Prof Hakim had initiated his efforts for the DNA facility in 2013. Only he and his team members were aware of the hardships they faced in getting approval for the lab, arranging funds and hunting skilled people for the lab.

Also, not a single individual in the government acknowledged their services and rather ignored them when Prof Hakim Afridi attempted to seeking their attention in resolving major issues related to the DNA lab.

Since its inception, the DNA lab processed 650 cases and received more than 10,000 samples from the Khyber Pakhtunkhwa. Despite the fact that the DNA lab is in short of professional experts, they had done a great job in DNA profiling of a number of important cases and is known for providing the best quality and timely services in KP.

The lab has presently one each molecular biologist and serologist, and could neither hire more people nor procure equipment and materials due to lack of funds. It has become a liability and a burden for the KP’s first and oldest medical college, KMC.

Since it is governed by the Board of Governors (BoG) of Khyber Teaching Hospital (KTH), the BoG gives online budget to the college and the college then spends from its own resources on the DNA lab.

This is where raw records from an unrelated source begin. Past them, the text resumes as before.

-- ==== Sys2Proof/Certificates/Slice0/Obligations.lean ====
section
/-! DEFINITION. The statements for the provers: what each instruction, a step and an interrupt entry do, written from the numbered rules of spec/. -/

namespace Sys2Proof.Machine.Claim

/-- `s` past an instruction of `len` bytes that took `time` and issued these accesses, in this order.
Nothing else is changed. -/
def past (s : State) (len time : Nat) (acc : List BusAccess) : State :=
  { s with pc := s.pc + BitVec.ofNat 16 len, returned := time, bus := acc.reverse ++ s.bus }

/-- As `past`, where the instruction drew one free value for undefined flag bits (R127). -/
def pastDrawn (s : State) (len time : Nat) (acc : List BusAccess) : State :=
  { past s len time acc with anyIn := s.anyIn.tail, draws := s.draws + 1 }

/-- The six meaningful flags agree (R16); bits 5 and 3 are not compared (R127). -/
def six (f g : Flags) : Prop :=
  f.s = g.s ∧ f.z = g.z ∧ f.h = g.h ∧ f.pv = g.pv ∧ f.n = g.n ∧ f.c = g.c

/-- `i` is written as these bytes, and from `s` it completes in exactly the state `t`. -/
def exact (i : Instr) (bytes : List Byte) (s t : State) : Prop := encode i = bytes ∧ exec i s = .next t

/-- `i` is written as these bytes, and from `s` it completes in `t`, its six flags those of `g`, and
bits 5 and 3 of F anything. -/
def flagged (i : Instr) (bytes : List Byte) (s : State) (g : Flags) (t : State) : Prop :=
  encode i = bytes ∧ ∃ u, exec i s = .next u ∧ six u.main.f g ∧
    u = { t with main := { t.main with f := u.main.f } }

/-- `i` is written as these bytes, and from `s` it completes in `t` but for memory, where it stores `v`
at `a`: every other byte reads as before. -/
def stored (i : Instr) (bytes : List Byte) (s t : State) (a : Word) (v : Byte) : Prop :=
  encode i = bytes ∧ ∃ u, exec i s = .next u ∧ u.peek a = v ∧ (∀ x, x ≠ a → u.peek x = s.peek x) ∧
    u = { t with mem := u.mem }

/-- As `stored`, for a word: `hi v` at `a + 1`, `lo v` at `a`. -/
def stored16 (i : Instr) (bytes : List Byte) (s t : State) (a v : Word) : Prop :=
  encode i = bytes ∧ ∃ u, exec i s = .next u ∧ u.peek a = lo v ∧ u.peek (a + 1) = hi v ∧
    (∀ x, x ≠ a → x ≠ a + 1 → u.peek x = s.peek x) ∧ u = { t with mem := u.mem }

/-- As `stored`, and the six flags are those of `g`. -/
def flaggedStored (i : Instr) (bytes : List Byte) (s : State) (g : Flags) (t : State) (a : Word)
    (v : Byte) : Prop :=
  encode i = bytes ∧ ∃ u, exec i s = .next u ∧ six u.main.f g ∧ u.peek a = v ∧
    (∀ x, x ≠ a → u.peek x = s.peek x) ∧
    u = { t with main := { t.main with f := u.main.f }, mem := u.mem }

/-- A read of memory at `a`, with what it answers. -/
def readOf (s : State) (a : Word) : BusAccess := .memRead a (s.peek a)

/-- The word memory holds at `a`: the low byte at the lower address (R53). -/
def word (s : State) (a : Word) : Word := pair (s.peek (a + 1)) (s.peek a)

/-- The two reads of a word, the low byte first (R53). -/
def readsWord (s : State) (a : Word) : List BusAccess :=
  [readOf s a, readOf s (a + 1)]

/-- The two writes of a push: the high byte first (R69). -/
def pushes (s : State) (v : Word) : List BusAccess :=
  [.memWrite (s.sp - 1) (hi v), .memWrite (s.sp - 2) (lo v)]

/-- The state `exec` leaves after `n` executions in a row of the same instruction. -/
def again (i : Instr) : Nat → State → Result
  | 0, s => .next s
  | n + 1, s =>
    match exec i s with
    | .next t => again i n t
    | .fault f => .fault f
    | .refused r => .refused r

/-- Memory after a trace of accesses, newest first, from the contents `m`. -/
def replay : List BusAccess → Memory → Memory
  | [], m => m
  | .memWrite a v :: es, m => (replay es m).write a.toNat v
  | .memRead _ _ :: es, m => replay es m
  | .portRead _ _ :: es, m => replay es m
  | .portWrite _ _ :: es, m => replay es m

/-- Each read of a trace, newest first, answered what memory held at that moment. -/
def honest : List BusAccess → Memory → Prop
  | [], _ => True
  | .memRead a v :: es, m => v = (replay es m).read a.toNat ∧ honest es m
  | .memWrite _ _ :: es, m => honest es m
  | .portRead _ _ :: es, m => honest es m
  | .portWrite _ _ :: es, m => honest es m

The Punjab government had owned the Punjab Forensic Science Agency (PFSA), which has become an autonomous body and besides getting funds from the Punjab government, it is also receiving huge financial support from international organisations.

The DNA lab in KP has become an unwanted child. Nobody has owned it, including the previous PTI government. Former minister for health and finance Taimur Jhagra always remained active on social media to take the credit for the good he had no contribution to but he never gave time to people who wanted to discuss genuine issues related to his department.

In Pakistan, no medical college is running a DNA lab, and hence it is high time for the caretaker chief minister Mohammad Azam Khan to address genuine concerns of the KMC administration regarding the DNA lab.

Better the chief minister brings it under the administrative control of health or home and tribal affairs department so the college can focus on its own teaching activities.

“One DNA process costs Rs50,000 and the government doesn’t pay a single penny to the department. This department is in fact serving the public department and made its job of investigation easier so better the police department is to be made to pay for the DNA tests and kits required for DNA analysis,” said an official of the college.

Kit prices are raised with increase in dollar value. The department had procured kits a year ago but they were spent on the case of the Peshawar police lines attack. The KP government had purchased state-of-the-art equipment for DNA laboratory in Peshawar and installed it in 2015, but they could not hire technical staff for the facility due to litigation.

The Forensic Medicine and Toxicology Department receives majority of referral cases from all over the province.

The police in Pakistan are depending on the decade-old investigation system and in the modern world, culprits are easily being traced due to latest research and advancement in the field of forensic medicine and toxicology.

In KP, forensic medicine and toxicology as a subject existed at KMC since its inception in 1954 but a full-fledged department was set up in 1990. Since then the department has been handling medico-legal cases, offering autopsy services and expert opinion by specialists to the entire province.